Оба, по-видимому, сибиряки, крайне медлительные и крайне молчаливые, что Родионцева очень устраивает. Вероятно, приехали в столицу по делам. Вот и ладно. Пусть сидят и молчат – будет тихо и замечательно. Но сам же и первый молчания он не выдерживает:
– Я человек вам не знакомый, тем легче мне вам сказать… Меня обидели. Да, начальство. Заметьте, я и сам человек не маленький. Очень даже…
Родионцев понимает вдруг, что уже и с первого хмеля заврался; две стопки пошли, в сущности, натощак. Но одновременно он понимает, что ему, пожалуй, легче будет высказать наболевшее с точки зрения, допустим, известного ученого (пусть слишком засекреченного и конфликтующего с начальством), чем с точки зрения мелкоты, даже и не мелкоты, а ловчилы и полулакея, каким он может показаться, и не без оснований, этим пожившим людям. Тут же Родионцев ловит себя на совсем уж простой мысли, что он им выговорится, наболтает, пусть и заврется (надо же душе мягкого), но уж после, когда они уйдут, он обдумает сам с собой в открытую и до конца; тогда и хмель его будет настоящим, и слезы нужными, и правда – горькой.
– Сегодня самый нехороший мой день, самый черный, – гонит он слово за словом. – Сегодня дела побоку: день обдумывания…
Ему нравится собственный голос, и к тому же его подстегивает (и поощряет) как бы прозрение – вот почему в кино нужны доктора наук, и ученые, и крупные хирурги, и вообще значительная номинальность в пьяненьком виде, – им, значительным, каяться вроде можно и пить можно, их вроде как что-то всерьез мучит, их, мол, и слушать станут. А нас? А мы не люди?.. Да вот ведь потому мы в ресторанах и привираем, чтоб нас слушали, и правильно делаем, человека надо слушать.

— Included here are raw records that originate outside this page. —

/-- A WRITE, READs of bytes that may be read and may not, a GLUE, a CLAMP of each kind; and a WRITE under the compute fence. -/
theorem witness_OperationsArePerformed :
    (∀ k, k < 4 → (∃ u, Passes 0 4096 (flitOf .op (opPay (k + 1) 0 32)) (opState (k + 1) 0 32) u) ∧
      ((opOf (payload (flitOf .op (opPay (k + 1) 0 32)))).map (·.opk)) = [OpKind.write, .read, .glue, .clamp][k]? ∧
      computeFenced (opState (k + 1) 0 32) = false) ∧
    (let s := { ctx1 0 with fenced := [0x1000] }
     (∃ u, Passes 0 4096 (flitOf .op (opPay 1 0 32)) (opState 1 0 32 s) u) ∧ computeFenced (opState 1 0 32 s) = true) ∧
    (∃ u p, Passes 0 4096 (flitOf .op (opPay 2 0 32)) (opState 2 0 32) u ∧ opOf (payload (flitOf .op (opPay 2 0 32))) = some p ∧
      (readData (capture (flitOf .op (opPay 2 0 32)) (intakeIn (flitOf .op (opPay 2 0 32)) u)) p).2 ≠ .ok) ∧
    (∃ u p, Passes 0 4096 (flitOf .op (opPay 2 (2 ^ 33) 32)) (opState 2 (2 ^ 33) 32) u ∧
      opOf (payload (flitOf .op (opPay 2 (2 ^ 33) 32))) = some p ∧ (readData (capture (flitOf .op (opPay 2 (2 ^ 33) 32)) (intakeIn (flitOf .op (opPay 2 (2 ^ 33) 32)) u)) p).2 = .ok) := by
  refine ⟨fun k h => ⟨opState_passes _ ?_ ?_ ?_, ?_, ?_⟩, ⟨opState_passes _ ?_ ?_ ?_, ?_⟩,
    ⟨_, { opk := .read, tkt := 63, rowLen := 32, rows := 1 }, passes_of rfl ?_ ?_ ?_, ?_, ?_⟩,
    ⟨_, { opk := .read, tkt := 63, addr := 2 ^ 33, rowLen := 32, rows := 1 }, passes_of rfl ?_ ?_ ?_, ?_, ?_⟩⟩
  iterate 5 interval_cases k <;> decide +kernel
  all_goals decide +kernel

/-- Context 1 with `x`, bench 0 with ticket 63, and the flit `f` arrived. -/
def withFlow (f : Flit) (x : FlowSt) : State :=
  arrived f { ctx1 0 with chip := .run, flows := [(1, x)], benchMap := [0], benches := [(0, { tickets := [ticketAs .rread none none] })] }
def rxWrite (k : OpKind) : RxOp := { op := { opk := k, addr := 2 ^ 33, rows := 1, rowLen := 256 }, mc := false, got := [], status := .ok }
def txRead : TxOp := { tkt := 63, addr := 2 ^ 33, mstride := 0, rows := 1, read := some (xfer32 (2 ^ 33) 0), got := [], left := 0 }

/-- DATA of a WRITE and of a GLUE; the last RESP of a READ, and one before it; CREDIT and FACK that cover the one flit outstanding;
ERROR; and a context that waits. -/
theorem witness_DataAndReports :
    (∀ k, k < 2 → let r := rxWrite (if k = 0 then .write else .glue)
     let s := withFlow (flitOf .data [] (k == 0)) { rx := some r }
     ∃ u, Passes 0 4096 (flitOf .data [] (k == 0)) s u ∧ (flow u 1).rx = some r ∧ computeFenced s = false) ∧
    (∀ l : Bool, let s := withFlow (flitOf .resp [] l) { ops := [txRead] }
     ∃ u, Passes 0 4096 (flitOf .resp [] l) s u ∧ (flow u 1).ops.find? (·.read.isSome) = some txRead ∧
       tktFind u 63 = some (0, ticketAs .rread none none)) ∧
    (∀ k, k < 3 → let f := flitOf ([.credit, .fack, .error].getD k .credit) (leBytes 2 1 ++ leBytes 2 0 ++ leBytes 4 (63 * 2 ^ 19))
     let s := withFlow f { out := [0], ops := [txRead] }
     (∃ u, Passes 0 4096 f s u) ∧ (∀ b, b ∈ s.benchMap → b < 132) ∧
       (k = 1 → ackEntries (payload f) = [(63, .ok)]) ∧ tktFind s 63 = some (0, ticketAs .rread none none)) ∧
    (let s := withFlow (flitOf .data) { out := [0] }
     ctxValid s 1 = true ∧ ctxState s 1 = 1 ∧ ctxWaits s 1 = true ∧ ∀ b, b ∈ s.benchMap → b < 132) := by
  refine ⟨fun k h => ⟨_, passes_of rfl ?_ ?_ ?_, ?_, ?_⟩, fun l => ⟨_, passes_of rfl ?_ ?_ ?_, ?_, ?_⟩,
    fun k h => ⟨⟨_, passes_of rfl ?_ ?_ ?_⟩, ?_, ?_, ?_⟩, ?_⟩
  iterate 5 interval_cases k <;> decide +kernel
  iterate 5 cases l <;> decide +kernel
  iterate 6 interval_cases k <;> decide +kernel
  decide +kernel

/-- A first word that makes context 1 valid, one that ends it, one that keeps it; the other words; and the boundary of R291. -/
theorem witness_Contexts :
    (PageOpen (flowPage 1) ({ chip := .ready } : State) ∧ PageOpen (flowPage 3071) ({ chip := .ready } : State)) ∧
    (let s : State := { chip := .ready }
     (∀ k, k < 8 → lowest (ctxBad 1 k (if k = 1 then 32 else 0x88010001) s) = none) ∧ ctxValid s 1 = false) ∧
    (let s := { ctx1 1 with chip := .ready }
     lowest (ctxBad 1 0 0x08000001 s) = none ∧ lowest (ctxBad 1 0 0x88000001 s) = none ∧ ctxValid s 1 = true) ∧
    (let s : State := { setRegs [(Rg.LKD_EPOCH_NEXT 0, 0x7FFFFFFF)] (ctx1 0) with chip := .rest }
     CmdOpen [.ready, .quiesce, .rest, .test] s ∧ stepHeld s = false ∧
       serCmp 32 (rg s (Rg.LKD_EPOCH 0)).toNat (rg s (Rg.LKD_EPOCH_NEXT 0)).toNat = .before) ∧
    CmdOpen [.ready, .quiesce, .rest, .test] { chip := .test } := by
  refine ⟨⟨⟨by decide, by decide +kernel, by decide +kernel⟩, by decide, by decide +kernel, by decide +kernel⟩,
    by decide +kernel, by decide +kernel, ⟨⟨⟨by decide, by decide +kernel, by decide +kernel⟩, by decide, by decide +kernel⟩,
    by decide +kernel, by decide +kernel⟩, ⟨by decide, by decide +kernel, by decide +kernel⟩, by decide, by decide +kernel⟩

/-- Exchanges measured against A = 0: a delay of 0, of 1 unit, of an excursion, and of a fault; and an answer to a switch. -/
def meas (trx : Nat) : EchoMeas := { ttx := 0, trx := trx, h := 0, sg := 0, sched := 0, swId := 0, port := 0 }
theorem witness_Echo :
    (let s := upState 0 [] { active := some (listOf 0xC0000000) }
     let g := 2 ^ 20
     slotNew s 0 g = true ∧ inSlot s 0 g (10 * g) = true ∧ (spline s 0).rbuf.length < 64 ∧ isUp s 0 = true ∧ gateOpen s 0 = true ∧
       echoDue s 0 g = true ∧ (spline s 0).swap = none) ∧
    (let s := setRegs [(Rg.SPL_STAT 0, 0x20000000)]
     slotNew s 0 8 = true ∧ inSlot s 0 8 80 = true ∧ isTraining s 0 = true ∧ (spline s 0).echoAt = none ∧ (spline s 0).exch.length < 8 ∧
       (spline s 0).knockEnd ≤ 8) ∧
    (let s := upState 0 [] { echoAt := some 0 }
     isUp s 0 = true ∧ (spline s 0).echoAt = some 0 ∧ (spline s 0).needEcho = false ∧ bits (rg s (Rg.SPL_ECHO_STAT 0)) 2 0 < 3 ∧
       isTraining s 0 = false ∧
       ∀ k, k < 5 → let trx := [0, 4, 6, 20, 22].getD k 0
         let d := echoDelay (echoAsym s 0) 0 trx 0
         trx ≤ 40000 ∧ 0 ≤ d ∧ d ≤ 8191 ∧ gaugeDiff (gaugeTo (trx / 10) s) 0 0 d = false ∧ gaugeDiff (gaugeTo (trx / 10) s) 0 500 d = true ∧
           (k < 2 ↔ d.natAbs ≤ 2) ∧ (k < 4 ↔ d.natAbs ≤ 10)) ∧
    (let s := upState 0 [(Rg.SPL_ECHO_STAT 0, 3)] { echoAt := some 0 }
     (spline s 0).needEcho = false ∧ isTraining s 0 = false ∧ bits (rg s (Rg.SPL_ECHO_STAT 0)) 2 0 = 3) ∧
    (let s : State := { setRegs [(Rg.SPL_STAT 0, 0x40000000)] with splines := [(0, { echoAt := some 0 })] }
     isTraining s 0 = true ∧ (spline s 0).echoAt = some 0) ∧
    (let s := upState 0 [] { echoAt := some 0, needEcho := true }
     (spline s 0).echoAt = some 0 ∧ (spline s 0).needEcho = true ∧ isTraining s 0 = false ∧ word 0 = rg s (Rg.CUT_ACT_ID 0)) ∧
    (let s := upState 0 [] { rxq := [(8, flitOf .echoReq)] }
     (spline s 0).rxq = [(8, flitOf .echoReq)] ∧ (flitOf .echoReq).typ = .echoReq) := by decide +kernel

theorem witness_Splines :
    (let s := setRegs [(Rg.GAU_STAT, 2), (Rg.SPL_STAT 0, 0x00010000)] { chip := .run, splines := [(0, { active := some (listOf 0) })] }
     PageOpen (Pg.SPLINE 0) s ∧ lowest (splCtlBad 0 (rg s (Rg.SPL_CTL 0) &&& 0x3C000000 ||| 1) s) = none) ∧
    (PageOpen (Pg.SPLINE 0) (upState 0) ∧ isUp (upState 0) 0 = true ∧
      lowest (splCtlBad 0 (rg (upState 0) (Rg.SPL_CTL 0) &&& 0x3C000000 ||| 2) (upState 0)) = none) ∧
    (let s : State := { setRegs [(Rg.SPL_STAT 0, 0x40000000)] with splines := [(0, { exch := List.replicate 8 (meas 4) })] }
     let a := (median ((spline s 0).exch.map fun m => echoDelay (echoAsym s 0) m.ttx m.trx m.h) s).1
     linkState s 0 = linkEcho ∧ (spline s 0).exch.length = 8 ∧ a = 2 ∧ bit (rg s (Rg.SPL_CTL 0)) 27 = false ∧
       rg s (Rg.SPL_SCHED 0) = rg s (Rg.CUT_ACT_ID 0)) ∧
    linkState (setRegs [(Rg.SPL_STAT 0, 0x40000000)]) 0 = linkEcho := by
  refine ⟨⟨⟨by decide, by decide +kernel, by decide +kernel⟩, by decide +kernel⟩, ⟨⟨by decide, by decide +kernel, by decide +kernel⟩,
    by decide +kernel, by decide +kernel⟩, by decide +kernel, by decide +kernel⟩

/-- Nine lanes none bad, lane 1 bad with the spare 8 good, and lane 0 bad with no spare. -/
theorem witness_Lanes :
    let ls (n : Nat) : List (Nat × Nat × Bool) := (List.range 9).map fun y => (0, b2n (y = n), false)
    let s := upState 0 [(Rg.SPL_LANE_MAP 0, 0x76543210), (Rg.SPL_STAT 0, 0x60810000)]
    let t := upState 0 [(Rg.SPL_LANE_MAP 0, 0x76543210), (Rg.SPL_STAT 0, 0x60F10000)]
    let phy (j : Nat) : Nat := bits (rg s (Rg.SPL_LANE_MAP 0)) (4 * j + 3) (4 * j)
    let bad (n y : Nat) : Bool := laneBad s 0 ((ls n).getD y (0, 0, false))
    isUp s 0 = true ∧ (∀ j, j < 8 → bad 8 (phy j) = false) ∧
      (bad 1 (phy 1) = true ∧ (∀ i, i < 1 → bad 1 (phy i) = false) ∧ (spline s 0).swap = none) ∧
      bits (rg s (Rg.SPL_STAT 0)) 23 20 = 8 ∧ bad 1 8 = false ∧
      bits (rg t (Rg.SPL_STAT 0)) 23 20 = 15 ∧ isUp t 0 = true ∧ laneBad t 0 ((ls 0).getD 0 (0, 0, false)) = true ∧
      (let u := upState 0 [] { swap := some (7, 8) }; isUp u 0 = true ∧ (spline u 0).swap = some (7, 8)) := by decide +kernel

/-! ### Witnesses: lists, keys, the gauge and memory -/

/-- List images for spline 0 whose entry 511 is a FENCE slot, under their CRC and under another. -/
def image0 : List Byte := List.replicate 2044 0 ++ ([0, 0, 0, 0xC0] ++ leBytes 8 7)
def listImage (crc : Word) : List Byte := image0 ++ (leBytes 4 crc.toNat ++ List.replicate 52 0)
theorem image0_length : image0.length = 2056 := by
  simp only [image0, List.length_append, List.length_replicate, length_leBytes, List.length_cons, List.length_nil]
theorem listImage_crc (crc : Word) : leNat (((listImage crc).drop 2056).take 4) = crc.toNat ∧ (listImage crc).take 2056 = image0 := by
  rw [listImage, List.drop_left' image0_length, List.take_left' image0_length, List.take_left' (length_leBytes _ _)]
  exact ⟨leNat_leBytes 4 _ crc.isLt, rfl⟩
theorem listImage_length (crc : Word) : (listImage crc).length = imageSize := by
  simp [listImage, image0_length, imageSize]
theorem listImage_drop (crc : Word) (k : Nat) : (listImage crc).drop (2044 + k) =
    ([0, 0, 0, 0xC0] ++ leBytes 8 7 ++ (leBytes 4 crc.toNat ++ List.replicate 52 0)).drop k := by
  rw [listImage, image0, List.append_assoc, List.append_assoc, ← List.drop_drop, List.drop_left' List.length_replicate]
theorem leNat_zeros (n : Nat) : leNat (List.replicate n 0) = 0 := by
  induction n with
  | zero => rfl
  | succ n h => rw [List.replicate_succ, leNat, h]; rfl
theorem listImage_ents (crc : Word) : (chunks 4 512 (listImage crc)).map word =
    (List.range 512).map fun i => if i = 511 then 0xC0000000 else 0 := by
  rw [chunks, List.map_map]
  refine List.map_congr_left fun i hi => ?_
  rw [List.mem_range] at hi
  dsimp only [Function.comp]
  split
  · subst i; rw [show 511 * 4 = 2044 + 0 from rfl, listImage_drop]; simp [leNat]; rfl
  · rw [listImage, image0, List.append_assoc, List.drop_append_of_le_length (by rw [List.length_replicate]; omega), List.drop_replicate,
      List.take_append_of_le_length (by rw [List.length_replicate]; omega), List.take_replicate, leNat_zeros]; rfl
theorem imageBad_crc {x : Nat} {img : List Byte} (h : leNat ((img.drop 2056).take 4) ≠ (crc32 (img.take 2056)).toNat) :
    imageBad x false img = some (1, 0) := by
  unfold imageBad
  simp [h]
theorem imageBad_none {x : Nat} {img : List Byte} (h : leNat ((img.drop 2056).take 4) = (crc32 (img.take 2056)).toNat)
    (h1 : leNat ((img.drop 2052).take 1) = x)
    (h2 : firstEnt (fun e => entKind e = 1 && (decide (3072 ≤ entFlow e) || dieOf (entFlow e) != splDie x)) ((chunks 4 512 img).map word) = none)
    (h3 : (((chunks 4 512 img).map word).all fun e => entKind e ≠ 3) = false)
    (h4 : firstEnt entReserved ((chunks 4 512 img).map word) = none)
    (h5 : leNat ((img.drop 2053).take 3) = 0 ∧ leNat ((img.drop 2060).take 52) = 0) : imageBad x false img = none := by
  unfold imageBad
  simp only [h, h1, h2, h3, h4, h5.1, h5.2]
  simp
theorem listImage_good : imageBad 0 false (listImage (crc32 image0)) = none := by
  have h := listImage_crc (crc32 image0)
  have e := listImage_ents (crc32 image0)
  have d := listImage_drop (crc32 image0)
  refine imageBad_none (by rw [h.1, h.2]) ?_ ?_ ?_ ?_ ⟨?_, ?_⟩
  · rw [d 8]; simp [leNat, leBytes]
  · rw [e]; decide +kernel
  · rw [e]; decide +kernel
  · rw [e]; decide +kernel
  · rw [d 9]; simp [leNat, leBytes]
  · rw [d 16]; exact leNat_zeros 52
theorem crc_next (c : Word) : (c + 1).toNat ≠ c.toNat := by
  have := c.isLt
  rw [BitVec.toNat_add]
  simp
  omega
theorem listImage_bad (c : Word) (h : c = crc32 image0) : imageBad 0 false (listImage (c + 1)) = some (1, 0) := by
  apply imageBad_crc
  rw [(listImage_crc _).1, (listImage_crc _).2, ← h]
  exact crc_next c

– …Счастливые исповедуются, а несчастливые вопят о том, что их надо спасать первыми, верно?.. Я жил, и жил, и жил, был нужен, делал свое дело отлично, а что в итоге? А в итоге провал, притом постыдный и оглушительный… Нет-нет! Меня, заметьте, не надо спасать: меня не убили и не обобрали, меня обидели – мне подставили зеркало, которое я вовсе не просил, и я увидел, что я ничто и ноль…
Он осекается, проговорившись, – как же это «ничто и ноль», если он только что хвастал значительностью калибра? Впрочем, пожилые рябые мужики поймут его слова как рисовку ученого: вот пусть так и поймут… Он выпивает, он еще и охотнее говорит, и вдруг, глаза подняв, видит: они его вовсе не слушают. Они как бы поставили на нем знак: пьянь, мол, и теперь только едят и пьют.
– Да вы хоть немного послушайте меня! – взвивается Родионцев.
На что один из них (рябинки на лице у него помельче и насыпаны гуще, чем у второго) молча выпил, крякнул и продолжил еду, а второй даже и лица не поднял: жует.